# First kayak trip



## wizzuh (Jun 25, 2019)

LushLife said:


> I like that WalkFish bag, Wiz, how the heck did you find that thing?


I buy most of my fishing gear from Ali Express, stuffs usually alot cheaper as long as you can wait the 2 weeks - month it takes for items to arrive. 

My carbon rods ($10-40), my hooks, knock off Whopper ploppers ($1.80/ea), frogs (.80/ea), all come from Ali Express, which for those who aren't familiar is like a chinese version of Amazon.

Check it out, you may find some deals..


----------



## Badluckchuck (Nov 29, 2013)

I've tried trolling for coho in the spring out of new buffalo. No luck so far, I have a 10 foot viper kayak which I adapted swiveling rod holders as far as a fish finder I have the Deeper. It syncs to my phone with bluetooth i love it. I still need to figure out something for a speedometer, I know there's apps out there just not sure how accurate they are. FBD hit me up if you ever want to get together and troll new buffalo.


----------



## billfer (Dec 26, 2017)

Nice work. My walleye I will usually blled out on a stringer first. My fish bag is as low tech as it gets. Those mylar bags they sell by the frozen food section and a couple of frozen water bottles. The bags don't last forever but I made it through most of a season with one and they are about $3

Sent from my SM-N960U using Michigan Sportsman mobile app


----------



## Northernfisher (Jul 29, 2010)

Badluckchuck said:


> I've tried trolling for coho in the spring out of new buffalo. No luck so far, I have a 10 foot viper kayak which I adapted swiveling rod holders as far as a fish finder I have the Deeper. It syncs to my phone with bluetooth i love it. I still need to figure out something for a speedometer, I know there's apps out there just not sure how accurate they are. FBD hit me up if you ever want to get together and troll new buffalo.

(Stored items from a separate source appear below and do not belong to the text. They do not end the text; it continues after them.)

-- ==== Sys2Proof/Laws/Access.lean ====
section
/-! SUPPORT. The two ports of the register file in the terms of claims: one equation each. -/

namespace Sys2Proof.Machine

theorem regInRange_iff {i : Word} {s : State} : regInRange i s = true ↔ inFile i s := by
  simp [regInRange]

theorem readValue_in {i : Word} {s : State} (h : inFile i s) : readValue i s = rawReg i s := if_pos h
theorem readValue_out {i : Word} {s : State} (h : ¬ inFile i s) : readValue i s = 0 := if_neg h
theorem readLog_in {i : Word} {s : State} (h : inFile i s) : readLog i s = [] := if_pos h
theorem readLog_out {i : Word} {s : State} (h : ¬ inFile i s) :
    readLog i s = [.invalidRegister .read s.pc (labelAtPc s) i] := if_neg h
theorem writtenRegs_in {r v : Word} {s : State} (h : inFile r s) :
    writtenRegs r v s = s.regs.set r.toInt.toNat v := if_pos h
theorem writtenRegs_out {r v : Word} {s : State} (h : ¬ inFile r s) : writtenRegs r v s = s.regs := if_neg h
theorem writeLog_in {r : Word} {s : State} (h : inFile r s) : writeLog r s = [] := if_pos h
theorem writeLog_out {r : Word} {s : State} (h : ¬ inFile r s) :
    writeLog r s = [.invalidRegister .write s.pc (labelAtPc s) r] := if_neg h

/-- The read port: the value, and the log it appends. -/
theorem regRead_eq (i : Word) (s : State) : regRead i s = (readValue i s, { s with ev := s.ev ++ readLog i s }) := by
  by_cases h : inFile i s
  · rw [regRead_inRange (regInRange_iff.2 h), readValue_in h, readLog_in h, List.append_nil]
  · rw [regRead_outOfRange (Bool.eq_false_iff.2 (mt regInRange_iff.1 h)), readValue_out h, readLog_out h]
    rfl

/-- The write port: the registers, and the log it appends. -/
theorem regWrite_eq (r v : Word) (s : State) :
    regWrite r v s = { s with regs := writtenRegs r v s, ev := s.ev ++ writeLog r s } := by
  by_cases h : inFile r s
  · rw [regWrite_inRange (regInRange_iff.2 h), writtenRegs_in h, writeLog_in h, List.append_nil]
  · rw [regWrite_outOfRange (Bool.eq_false_iff.2 (mt regInRange_iff.1 h)), writtenRegs_out h, writeLog_out h]
    rfl

@[simp] theorem writtenRegs_length (r v : Word) (s : State) : (writtenRegs r v s).length = s.regs.length := by
  unfold writtenRegs; split <;> simp

/-- Reads see the registers, `pc` and the program only, not the log. -/
@[simp] theorem readValue_ev (i : Word) (s : State) (e : List Event) : readValue i { s with ev := e } = readValue i s := rfl
@[simp] theorem readLog_ev (i : Word) (s : State) (e : List Event) : readLog i { s with ev := e } = readLog i s := rfl
@[simp] theorem writtenRegs_ev (r v : Word) (s : State) (e : List Event) :
    writtenRegs r v { s with ev := e } = writtenRegs r v s := rfl
@[simp] theorem writeLog_ev (r : Word) (s : State) (e : List Event) : writeLog r { s with ev := e } = writeLog r s := rfl

theorem readLog_length (i : Word) (s : State) : (readLog i s).length ≤ 1 := by
  unfold readLog; split <;> simp

theorem writeLog_length (r : Word) (s : State) : (writeLog r s).length ≤ 1 := by
  unfold writeLog; split <;> simp

@[simp] theorem outStream_readLog (i : Word) (s : State) : outStream (readLog i s) = [] := by
  unfold readLog; split <;> rfl

@[simp] theorem outStream_writeLog (r : Word) (s : State) : outStream (writeLog r s) = [] := by
  unfold writeLog; split <;> rfl

@[simp] theorem diagStream_readLog (i : Word) (s : State) : diagStream (readLog i s) = readLog i s := by
  unfold readLog; split <;> rfl

@[simp] theorem diagStream_writeLog (r : Word) (s : State) : diagStream (writeLog r s) = writeLog r s := by
  unfold writeLog; split <;> rfl

@[simp] theorem outStream_append (a b : List Event) : outStream (a ++ b) = outStream a ++ outStream b := by
  simp [outStream]

@[simp] theorem diagStream_append (a b : List Event) : diagStream (a ++ b) = diagStream a ++ diagStream b := by
  simp [diagStream]

/-- Two register sources: the values, and the logs they append, in order. -/
theorem readSources_eq (s1 s2 : Word) (s : State) :
    readSources s1 s2 s =
      { v1 := readValue s1 s, v2 := readValue s2 s, after := { s with ev := s.ev ++ readLog s1 s ++ readLog s2 s } } := by
  simp [readSources, readSource, regRead_eq]

end Sys2Proof.Machine
end

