theorem assemble_ok {depth : Nat} {source : Option (List (List Byte))} {img : Image}
    (h : assemble depth source = .ok img) :
    ∃ lines prog, translateFrom [] lines = .ok prog ∧ prog.length ≤ depth ∧ emitWords prog = .ok img.words := by
  unfold assemble at h
  split at h
  next => cases h
  next prog htr =>
    cases source with
    | none => cases htr
    | some lines =>
      unfold emitImage at h
      split at h
      next hlen =>
        split at h
        next => cases h
        next ws hws =>
          cases h
          exact ⟨lines, prog, htr, hlen, hws⟩
      next => cases h

/-- Settles O54: the words are encodings of instructions with name tags, one per line, and the labels of the lines are
distinct. -/
theorem assembledImageIsWellFormed : Obligations.AssembledImageIsWellFormed := by
  intro depth source img h
  obtain ⟨lines, prog, htranslate, hlen, hwords⟩ := assemble_ok h
  have hws := isWordOf_emitWords hwords
  have hnd := nodup_labelTable_of_translateFrom htranslate List.nodup_nil
  simp [imageWellFormed, ← hws.length_eq, hlen, wordsWellFormed_of_forall₂ hws, labelsDistinct_of_forall₂ hws hnd]

end Sys2Proof.Machine
end
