-- ==== Sys2Proof/Machine/Kinds.lean ====
section
/-! DEFINITION. The kind table of spec/11 section 11.8: which kind codes are receivable, which are requests, which are
reports (R168, R169), and the command that a taken message is. -/

namespace Sys2Proof.Machine

/-- The request kinds: the groups any port, claim holder, line port and address port, but not WRAP FAULT (R168). -/
def isRequestKind (kind : Byte) : Bool :=
  let k := kind.toNat
  (0x01 ≤ k && k ≤ 0x0D) || (0x10 ≤ k && k ≤ 0x16) || (0x20 ≤ k && k ≤ 0x28) || (0x30 ≤ k && k ≤ 0x35)

/-- The report kinds: WRAP FAULT, the carrier reports, TIED and JAM (R169). -/
def isReportKind (kind : Byte) : Bool :=
  let k := kind.toNat
  k == 0x29 || (0x40 ≤ k && k ≤ 0x46) || k == 0x50 || k == 0x51

/-- A kind the part takes from a partner; every other code is refused UNKNOWN_KIND (R169). -/
def isReceivableKind (kind : Byte) : Bool := isRequestKind kind || isReportKind kind

/-- The command that a message taken with a good check is, by the kind table (R169). -/
def commandOfMessage (p : Port) (kind num : Byte) (payload : List Byte) : Instr :=
  match kind.toNat with
  | 0x01 => .status p num payload
  | 0x02 => .claim p num payload
  | 0x03 => .release p num payload
  | 0x04 => .subscribe p num payload
  | 0x05 => .setSpeed p num payload
  | 0x06 => .readLog p num payload
  | 0x07 => .clearLog p num payload
  | 0x08 => .readCounts p num payload
  | 0x09 => .clearCounts p num payload
  | 0x0A => .readTrack p num payload
  | 0x0B => .readQueue p num payload
  | 0x0C => .readBundle p num payload
  | 0x0D => .readOrders p num payload
  | 0x10 => .setGeometry p num payload
  | 0x11 => .setStation p num payload
  | 0x12 => .clearStation p num payload
  | 0x13 => .setAction p num payload
  | 0x14 => .setLockout p num payload
  | 0x15 => .restart p num payload
  | 0x16 => .setLineMask p num payload
  | 0x20 => .run p num payload
  | 0x21 => .hold p num payload
  | 0x22 => .drain p num payload
  | 0x23 => .stopClear p num payload
  | 0x24 => .chainClear p num payload
  | 0x25 => .stationOn p num payload
  | 0x26 => .stationOff p num payload
  | 0x27 => .proof p num payload
  | 0x28 => .alertClear p num payload
  | 0x29 => .wrapFault p num payload
  | 0x30 => .jobOpen p num payload
  | 0x31 => .load p num payload
  | 0x32 => .withdraw p num payload
  | 0x33 => .jobEnd p num payload
  | 0x34 => .jobAbort p num payload
  | 0x35 => .closeShort p num payload
  | 0x40 => .printed p num payload
  | 0x41 => .spoiled p num payload
  | 0x42 => .orderWithdrawn p num payload
  | 0x43 => .orderLate p num payload
  | 0x44 => .codeRead p num payload
  | 0x45 => .noRead p num payload
  | 0x46 => .purged p num payload
  | 0x50 => .tied p num payload
  | 0x51 => .jam p num payload
  | _ => .unknownKind p kind num

end Sys2Proof.Machine
end

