-- ==== Sys2Proof/Machine/Codes.lean ====
section
/-! DEFINITION. The codes of spec/11: port and fault kind numbers, refusal reasons, and the value codes of STATUS, the
notices and the read replies. -/

namespace Sys2Proof.Machine

/-- Ports are numbered 0 to 3 (R170). -/
def portNumber : Port → Nat
  | .line => 0
  | .address => 1
  | .carrier => 2
  | .delivery => 3

/-- All ports in the order of their numbers. -/
def allPorts : List Port := [.line, .address, .carrier, .delivery]

/-- Refusal reasons (R170). -/
inductive Reason
  | wrongPort
  | notHolder
  | claimHeld
  | wrongState
  | outOfRange
  | queueFull
  | textFull
  | order
  | duplicate
  | unknownKey
  | late
  | badLength
  | unknownKind
  | busy
  deriving DecidableEq, Repr

/-- Reason codes (R170). -/
def reasonCode : Reason → Nat
  | .wrongPort => 0x01
  | .notHolder => 0x02
  | .claimHeld => 0x03
  | .wrongState => 0x04
  | .outOfRange => 0x05
  | .queueFull => 0x06
  | .textFull => 0x07
  | .order => 0x08
  | .duplicate => 0x09
  | .unknownKey => 0x0A
  | .late => 0x0B
  | .badLength => 0x0C
  | .unknownKind => 0x0D
  | .busy => 0x0E

/-- The 22 fault kinds in the order of their numbers (R150). -/
def allKinds : List FaultKind :=
  [.feedMiss, .feedDouble, .feedSensor, .feedExtra, .carrierVoid, .carrierStarve, .carrierMismatch, .carrierUnread,
   .wrapFault, .strayPiece, .homeFault, .registrationLost, .carrierSequence, .carrierOverrun, .gateFail, .gateStray,
   .deliveryFault, .strayReport, .linkError, .linkOverflow, .queueStarve, .itemUnavailable]

/-- A kind's place in the action table and the counts: its number less one (R150). -/
def kindIndex : FaultKind → Fin 22
  | .feedMiss => 0
  | .feedDouble => 1
  | .feedSensor => 2
  | .feedExtra => 3
  | .carrierVoid => 4
  | .carrierStarve => 5
  | .carrierMismatch => 6
  | .carrierUnread => 7
  | .wrapFault => 8
  | .strayPiece => 9
  | .homeFault => 10
  | .registrationLost => 11
  | .carrierSequence => 12
  | .carrierOverrun => 13
  | .gateFail => 14
  | .gateStray => 15
  | .deliveryFault => 16
  | .strayReport => 17
  | .linkError => 18
  | .linkOverflow => 19
  | .queueStarve => 20
  | .itemUnavailable => 21

/-- A kind's number, 1 to 22 (R150). -/
def kindNumber (k : FaultKind) : Nat := (kindIndex k).val + 1

/-- The kind a number names (R150, R152). -/
def kindOfNumber (n : Nat) : Option FaultKind := if n = 0 then none else allKinds[n - 1]?

/-- The actions allowed for a kind (R150). -/
def actionAllowed (k : FaultKind) (a : Action) : Bool :=
  match k with
  | .feedMiss | .feedDouble | .feedSensor | .feedExtra | .carrierUnread | .wrapFault => true
  | .carrierVoid | .carrierStarve | .carrierMismatch | .strayPiece => a == .reject || a == .stop
  | .homeFault | .gateStray | .linkError => a == .off || a == .note || a == .stop
  | .registrationLost | .carrierSequence | .carrierOverrun | .gateFail | .deliveryFault | .linkOverflow => a == .stop
  | .strayReport | .queueStarve | .itemUnavailable => a == .off || a == .note

/-- Action codes of SET ACTION and READ COUNTS. -/
def actionCode : Action → Nat
  | .off => 0
  | .note => 1
  | .reject => 2
  | .stop => 3

/-- The action a code names. -/
def actionOfCode (n : Nat) : Option Action := [Action.off, .note, .reject, .stop][n]?

/-- Steering codes of SET ACTION and READ COUNTS. -/
def steeringCode : Steering → Nat
  | .none => 0
  | .alarm => 1
  | .slow => 2

/-- The steering a code names. -/
def steeringOfCode (n : Nat) : Option Steering := [Steering.none, .alarm, .slow][n]?

/-- Registration state codes. -/
def regCode : RegState → Nat
  | .unregistered => 0
  | .seeking => 1
  | .registered => 2
  | .lost => 3

/-- Entry gate state codes. -/
def gateCode : GateState → Nat
  | .closed => 0
  | .opened => 1
  | .drain => 2
  | .halt => 3

/-- Codes of the causes in CARRIER HOLD. -/
def holdCauseCode : HoldCause → Nat
  | .sequence => 0
  | .overrun => 1
  | .lost => 2

/-- Carrier state codes: 0 RUN, 1 to 3 HOLD with its cause. -/
def carrierCode : CarrierMode → Nat
  | .run => 0
  | .hold c => holdCauseCode c + 1

/-- Job state codes. -/
def jobCode : JobState → Nat
  | .noJob => 0
  | .loading => 1
  | .ended => 2
  | .aborting => 3

/-- Entry result codes. -/
def entryResultCode : EntryResult → Nat
  | .noResult => 0
  | .notRegistered => 1
  | .locked => 2
  | .gate => 3
  | .carrier => 4
  | .noRecord => 5
  | .backlog => 6
  | .itemWait => 7
  | .bayWait => 8
  | .entered => 9

/-- Reasons of OFF SEQUENCE (R57). -/
inductive OffReason
  | limit
  | laneFull
  | short
  | abort
  | purge
  | suspect
  deriving DecidableEq, Repr

/-- OFF SEQUENCE reason codes. -/
def offReasonCode : OffReason → Nat
  | .limit => 0
  | .laneFull => 1
  | .short => 2
  | .abort => 3
  | .purge => 4
  | .suspect => 5

/-- The two logs (R157). -/
inductive LogClass
  | stop
  | reject
  deriving DecidableEq, Repr

/-- Log class codes. -/
def logClassCode : LogClass → Nat
  | .stop => 0
  | .reject => 1

/-- The log class a code names (R158, R159). -/
def logClassOfCode (n : Nat) : Option LogClass := [LogClass.stop, .reject][n]?

/-- Fault source type codes. -/
def sourceType : Source → Nat
  | .none => 0
  | .station _ => 1
  | .port _ => 2

/-- Fault source numbers; 0 for none. -/
def sourceNumber : Source → Nat
  | .none => 0
  | .station s => s.val
  | .port p => portNumber p

/-- Stray cause codes. -/
def strayCauseCode : StrayCause → Nat
  | .fed => 0
  | .purged => 1

/-- Feed result codes. -/
def feedResultCode : FeedResult → Nat
  | .pending => 0
  | .fed => 1
  | .missed => 2
  | .double => 3
  | .sensor => 4

/-- Codes of a piece's carrier state. -/
def fateCode : CarrierFate → Nat
  | .awaiting => 0
  | .applied => 1
  | .void => 2
  | .starved => 3

/-- Verify codes. -/
def verifyCode : VerifyValue → Nat
  | .pending => 0
  | .match_ => 1
  | .mismatch => 2
  | .unreadProvisional => 3
  | .unread => 4
  | .notChecked => 5

/-- Wrap codes: 0 OK, 1 to 3 FAULT with its cause. -/
def wrapCode : Option WrapCause → Nat
  | none => 0
  | some .seal => 1
  | some .cut => 2
  | some .film => 3

/-- The cause a WRAP FAULT names (R121). -/
def wrapCauseOfCode (n : Nat) : Option WrapCause := [WrapCause.seal, .cut, .film][n]?

/-- Source list codes. -/
def sourceListCode : SourceList → Nat
  | .queue => 0
  | .lane => 1

/-- Backlog marks. -/
def backlogCode : Option BacklogOutcome → Nat
  | none => 0
  | some .aborted => 1
  | some .short => 2

/-- Order state codes. -/
def orderStateCode : OrderState → Nat
  | .issued => 0
  | .printed => 1
  | .withdrawing => 2
  | .wastePending => 3
  | .waste => 4

/-- Bundle state codes. -/
def bundleStateCode : BundleState → Nat
  | .filling => 0
  | .sealed => 1
  | .closing => 2

/-- Yes or no. -/
def yesNo (b : Bool) : Nat := if b then 1 else 0

/-- An order's match code: the low 16 bits of its number (R93). -/
def matchCode (number : Nat) : Nat := number % 65536

end Sys2Proof.Machine
end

Look at Commander Compass for a speed app if you have an I-phone. It may not be the best for speed but it has a great elevation feature. Heck, I think even Goggles Maps gives you speed.

Some of the hiking apps, All Trails, will give you a record of your path if you want that. I do not know how much you can use them later.


----------



## fisheater (Nov 14, 2010)

I have GPS speed on my FF now, but for many years I just watched the rod tips dance. That doesn’t work well for spoons, but works well for diving plugs. I still watch the rod tips more than the GPS speed.


----------